Top of Data provided

-- ==== Sys2Proof/Machine/Encoder.lean ====
section
/-! DEFINITION. The nine operations of the protocol encoder (`spec/41_protocol_encoder.md` R90 to R98, R100). Each updates
the cursor and issues its wire sequence; the sequencer sends the bytes and applies the settle delay. -/
namespace Sys2Proof.Machine

/-- `clear`: `POS <- 0`, then 0x0D (R90). -/
def execClear (s : State) : Host.Outcome State Fault Refusal := issue .clear homePos s

/-- `reset`, the module's reset command: `POS <- 0`, then 0x1F; the DIC itself is not reset (R91). -/
def execReset (s : State) : Host.Outcome State Fault Refusal := issue .reset homePos s

/-- `setBrightness(level)`: 0x04, `level` unchanged (R92). -/
def execSetBrightness (level : Byte) (s : State) : Host.Outcome State Fault Refusal :=
  issue (.setBrightness level) s.pos s

/-- `setCursorMode(mode)`: 0x17 and the mode byte; a reserved selector is refused after the `EN` test and before any byte
(R93, R142). -/
def execSetCursorMode (sel : Byte) (s : State) : Host.Outcome State Fault Refusal :=
  match admission s with
  | some r => .refused r
  | none =>
    match modeByte sel with
    | some _ => issue (.setCursorMode sel) s.pos s
    | none => .refused (.reservedMode sel)

/-- `setCursorPosition(p)`: `q` is `p`, or 0 where `p > 39`; `POS <- q`, then 0x10, `q` (R94). -/
def execSetCursorPosition (p : Byte) (s : State) : Host.Outcome State Fault Refusal :=
  issue (.setCursorPosition (posByte (clampPos p))) (clampPos p) s

/-- `defineCustomChar(slot, g)`: with `slot > 3` a no-op, no byte, no delay, no state change; else 0x03, `0x1B + slot` and
the packed glyph (R95). -/
def execDefineCustomChar (slot : Byte) (g : Glyph) (s : State) : Host.Outcome State Fault Refusal :=
  match admission s with
  | some r => .refused r
  | none => if slotOutOfRange slot then .next s else issue (.defineCustomChar slot g) s.pos s

/-- `backspace`: `POS` one back, then 0x08 (R96). -/
def execBackspace (s : State) : Host.Outcome State Fault Refusal := issue .backspace (retreat s.pos) s

/-- `horizontalTab`: `POS` one forward, then 0x09 (R97). -/
def execHorizontalTab (s : State) : Host.Outcome State Fault Refusal := issue .horizontalTab (advance s.pos) s

/-- `allDisplayOn`: 0x0F (R98). -/
def execAllDisplayOn (s : State) : Host.Outcome State Fault Refusal := issue .allDisplayOn s.pos s

end Sys2Proof.Machine
end

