-- ==== Sys2Proof/Machine/Core.lean ====
section
/-! DEFINITION. The machine behind the host's interface. -/

def Sys2Proof.core : Host.Core :=
  { State := Sys2Proof.Machine.State, Fault := Sys2Proof.Machine.Fault,
    Refusal := Sys2Proof.Machine.Refusal, step := Sys2Proof.Machine.step,
    reset := Sys2Proof.Machine.State.reset }
end

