/-! ### The operations, from issue to return

`Ready s`: `begin` has returned and no operation runs. `Performs` says that `exec` answers a next state that differs in
`POS` and `SEQ` alone, and that from there the bytes and the settle delay follow and the operation returns, with every
other part of the state unchanged, however long the module holds `BUSY` before each byte. The traces it names follow R71
and R72, in which the shape of the poll, the placing of the holds and of the gap, and with them the order of the cursor
update and the settle delay, are the spec's decisions D8, D9, D12, D13, D15; the numbers of the selectors are its
decision D2. -/

/-- R90. -/
def Obligations.ClearSendsItsByte : Prop :=
  (∀ w, portOpSel w = 0x3 → decode w = .clear) ∧ ∀ s, Ready s → Performs .clear .clear s 0 [0x0D] (some .clear)

/-- R91: `reset` is a command to the module; `EN`, the latches, the mode and the configuration are untouched. -/
def Obligations.ResetSendsItsByte : Prop :=
  (∀ w, portOpSel w = 0x4 → decode w = .reset) ∧ ∀ s, Ready s → Performs .reset .reset s 0 [0x1F] (some .reset)

/-- R92. -/
def Obligations.SetBrightnessSendsTheLevel : Prop :=
  (∀ w, portOpSel w = 0x5 → decode w = .setBrightness (portArgA w)) ∧
    ∀ s level, Ready s →
      Performs (.setBrightness level) (.setBrightness level) s s.pos [0x04, level] (some .setBrightness)

/-- R93: the three modes send their byte; a mode selector above 2 is refused and nothing is sent. -/
def Obligations.SetCursorModeSendsTheModeByte : Prop :=
  (∀ w, portOpSel w = 0x6 → decode w = .setCursorMode (portArgA w)) ∧
    ∀ s, Ready s →
      Performs (.setCursorMode 0) (.setCursorMode 0) s s.pos [0x17, 0x00] (some .setCursorMode) ∧
      Performs (.setCursorMode 1) (.setCursorMode 1) s s.pos [0x17, 0xFF] (some .setCursorMode) ∧
      Performs (.setCursorMode 2) (.setCursorMode 2) s s.pos [0x17, 0x88] (some .setCursorMode) ∧
      ∀ sel : Byte, 2 < sel.toNat → exec (.setCursorMode sel) s = .refused (.reservedMode sel)

/-- R94: `q` is `p`, or 0 where `p` is above 39; it is stored and sent. -/
def Obligations.SetCursorPositionStoresAndSends : Prop :=
  (∀ w, portOpSel w = 0x7 → decode w = .setCursorPosition (portArgA w)) ∧
    ∀ s (p q : Byte), Ready s → q = (if 39 < p.toNat then 0 else p) →
      Performs (.setCursorPosition p) (.setCursorPosition q) s (q.setWidth 6) [0x10, q] (some .setCursorPosition)

/-- R95: slots 0 to 3 send the seven bytes, `POS` unchanged; a slot above 3 changes nothing at all. -/
def Obligations.DefineCustomCharSendsTheGlyph : Prop :=
  (∀ w, portOpSel w = 0xA → decode w = .defineCustomChar (portArgA w) (portArgG w)) ∧
    (∀ s slot g, Ready s → slot.toNat ≤ 3 →
      Performs (.defineCustomChar slot g) (.defineCustomChar slot g) s s.pos (0x03 :: (0x1B + slot) :: pack g)
        (some .defineCustomChar)) ∧
    (∀ s slot g, Ready s → 3 < slot.toNat → exec (.defineCustomChar slot g) s = .next s)

/-- R96: `POS - 1` where `POS > 0`, else 39. -/
def Obligations.BackspaceRetreats : Prop :=
  (∀ w, portOpSel w = 0xB → decode w = .backspace) ∧
    ∀ s, Ready s → ∃ p : Pos, p.toNat = (if 0 < s.pos.toNat then s.pos.toNat - 1 else 39) ∧
      Performs .backspace .backspace s p [0x08] (some .backspace)

/-- R97: `(POS + 1) mod 40`. -/
def Obligations.HorizontalTabAdvances : Prop :=
  (∀ w, portOpSel w = 0xC → decode w = .horizontalTab) ∧
    ∀ s, Ready s → ∃ p : Pos, p.toNat = (s.pos.toNat + 1) % 40 ∧
      Performs .horizontalTab .horizontalTab s p [0x09] (some .horizontalTab)

/-- R98. -/
def Obligations.AllDisplayOnSendsItsByte : Prop :=
  (∀ w, portOpSel w = 0xD → decode w = .allDisplayOn) ∧
    ∀ s, Ready s → Performs .allDisplayOn .allDisplayOn s s.pos [0x0F] (some .allDisplayOn)

/-- `write`, for every byte, control values among them: the byte itself, one advance, no settle delay (the advance first and
the control values sent unchanged are the spec's decisions D15 and D17; no settle delay its decision D13). -/
def Obligations.WriteSendsTheByteAndAdvances : Prop :=
  (∀ w, portOpSel w = 0x2 → decode w = .write (portArgA w)) ∧
    ∀ s b, Ready s → ∃ p : Pos, p.toNat = (s.pos.toNat + 1) % 40 ∧ Performs (.write b) (.write b) s p [b] none

/-- The bytes, the delay and the `POS` of `setCursorPosition(20*r + c)`, an invalid row and an invalid column each replaced
by 0 independently (`42_cursor_and_facade.md` section 4). That `SEQ` latches `setCursor` with its clamped row and column is
the model's, log entry 19. -/
def Obligations.SetCursorResolvesRowAndColumn : Prop :=
  (∀ w, portOpSel w = 0x8 → decode w = .setCursor (portArgA w) (portArgB w)) ∧
    ∀ s (row col r c : Byte), Ready s → r = (if row.toNat ≤ 1 then row else 0) → c = (if col.toNat ≤ 19 then col else 0) →
      ∃ p : Pos, p.toNat = 20 * r.toNat + c.toNat ∧
        Performs (.setCursor row col) (.setCursor r c) s p [0x10, 20 * r + c] (some .setCursorPosition)

/-- The bytes, the delay and the `POS` of `setCursorPosition(0)`: what `home` sends is the spec's decision D16, and that
`SEQ` latches it under the name `home` is the model's, log entry 19. -/
def Obligations.HomeSendsPositionZero : Prop :=
  (∀ w, portOpSel w = 0x9 → decode w = .home) ∧
    ∀ s, Ready s → Performs .home .home s 0 [0x10, 0x00] (some .setCursorPosition)

/-- `print` puts one `write` a byte before what the host has still to issue, changing nothing else; from a ready state
these writes send the bytes in order with no settle delay, and leave `POS` at `(POS + n) mod 40` (the expansion is the
spec's decision D22; how it reaches the port is the model's, log entry 16). -/
def Obligations.PrintWritesEachByteInOrder : Prop :=
  ∀ s (bs : List Byte), s.seq = .idle →
    exec (.print bs) s = .next (s.setRequests (bs.map (fun b => portWord 0x2 b 0 0) ++ s.requests)) ∧
    (Ready s → ∀ ks rest, ks.length = bs.length → s.moduleBusy = moduleAnswers s.transport ks ++ rest →
      ∃ n t p, run n (s.setRequests (bs.map (fun b => portWord 0x2 b 0 0) ++ s.requests)) = .next t ∧
        p.toNat = (s.pos.toNat + bs.length) % 40 ∧
        Returned s t p (operationTrace s.transport ks bs none) rest)

/-- `begin` while `EN = 0`: `OPEN(BAUD)` and `TXD` to the idle level on Serial; `CONFIG` and the lines at `D = 0x00`,
`WR = 1`, `SEL` deasserted, `BUSY` an input on Parallel; then `EN = 1`; nothing else changes. A second `begin` is refused
(the `EN` flag and the Parallel part are the spec's decisions D5 and D6). That the idle level is high is general knowledge
by the spec's own mark (decision D11, G5; log entry 25); that `TXSR` and `BAUDCNT` stay as they were is the model's, log
entry 6. -/
def Obligations.BeginStartsTheTransport : Prop :=
  (∀ w, portOpSel w = 0x0 → decode w = .begin) ∧
    (∀ s c tx, s.seq = .idle → s.en = false → s.transport = .serial c tx →
      exec .begin s = .next { s with
        en := true, transport := .serial c { tx with txd := .drives .high }, trace := s.trace ++ [.opened c.baud] }) ∧
    (∀ s c l, s.seq = .idle → s.en = false → s.transport = .parallel c l →
      exec .begin s = .next { s with
        en := true
        transport := .parallel c
          { d := .drives 0x00, wr := .drives .high, sel := .drives .deasserted, busyInput := true }
        trace := s.trace ++ [.config] }) ∧
    (∀ s, s.seq = .idle → s.en = true → exec .begin s = .refused .begunTwice)

/-- `isBusy`: one sample of the line on Parallel, always 0 and no event on Serial; no byte, no latch, `POS` unchanged; the
operation returns at once (the details are the spec's decision D24). On Parallel the sample is what the module is listed to
answer, and a free draw where nothing is listed. -/
def Obligations.IsBusyReportsOneSample : Prop :=
  (∀ w, portOpSel w = 0x1 → decode w = .isBusy) ∧
    (∀ s c l x rest, Ready s → s.transport = .parallel c l → s.moduleBusy = x :: rest →
      exec .isBusy s = .next { s with
        busyQ := decide (x = c.busyActive), busyQValid := true, moduleBusy := rest
        trace := s.trace ++ [.busy (if x = c.busyActive then .asserted else .deasserted)] }) ∧
    (∀ s c l, Ready s → s.transport = .parallel c l → s.moduleBusy = [] →
      exec .isBusy s = .next { s with
        busyQ := decide (Config.busyLevel s.draws = c.busyActive), busyQValid := true, draws := s.draws + 1
        trace := s.trace ++ [.busy (if Config.busyLevel s.draws = c.busyActive then .asserted else .deasserted)] }) ∧
    (∀ s c tx, Ready s → s.transport = .serial c tx →
      exec .isBusy s = .next { s with busyQ := false, busyQValid := true })

/-- `TxByte(v)` on its own, each variant on its transport: the transfer of R71 or R72 and nothing else, `POS` unchanged; on
the other transport it is refused; no port word decodes to it (the placing of the gap, the shape of the poll and the holds
are the spec's decisions D8, D9, D12; that it runs as a one-byte sequence is the model's, log entry 17). -/
def Obligations.TxByteTransfersOneByte : Prop :=
  (∀ s v c tx, Ready s → s.transport = .serial c tx →
      Performs (.txByteSerial v) (.txByteSerial v) s s.pos [v] none ∧
      exec (.txByteParallel v) s = .refused .wrongTransport) ∧
    (∀ s v c l, Ready s → s.transport = .parallel c l →
      Performs (.txByteParallel v) (.txByteParallel v) s s.pos [v] none ∧
      exec (.txByteSerial v) s = .refused .wrongTransport) ∧
    (∀ w v, decode w ≠ .txByteSerial v ∧ decode w ≠ .txByteParallel v)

Bottom of Data provided

Using the entries above, state how many lines contain the string "values"; the number is all that is needed.

2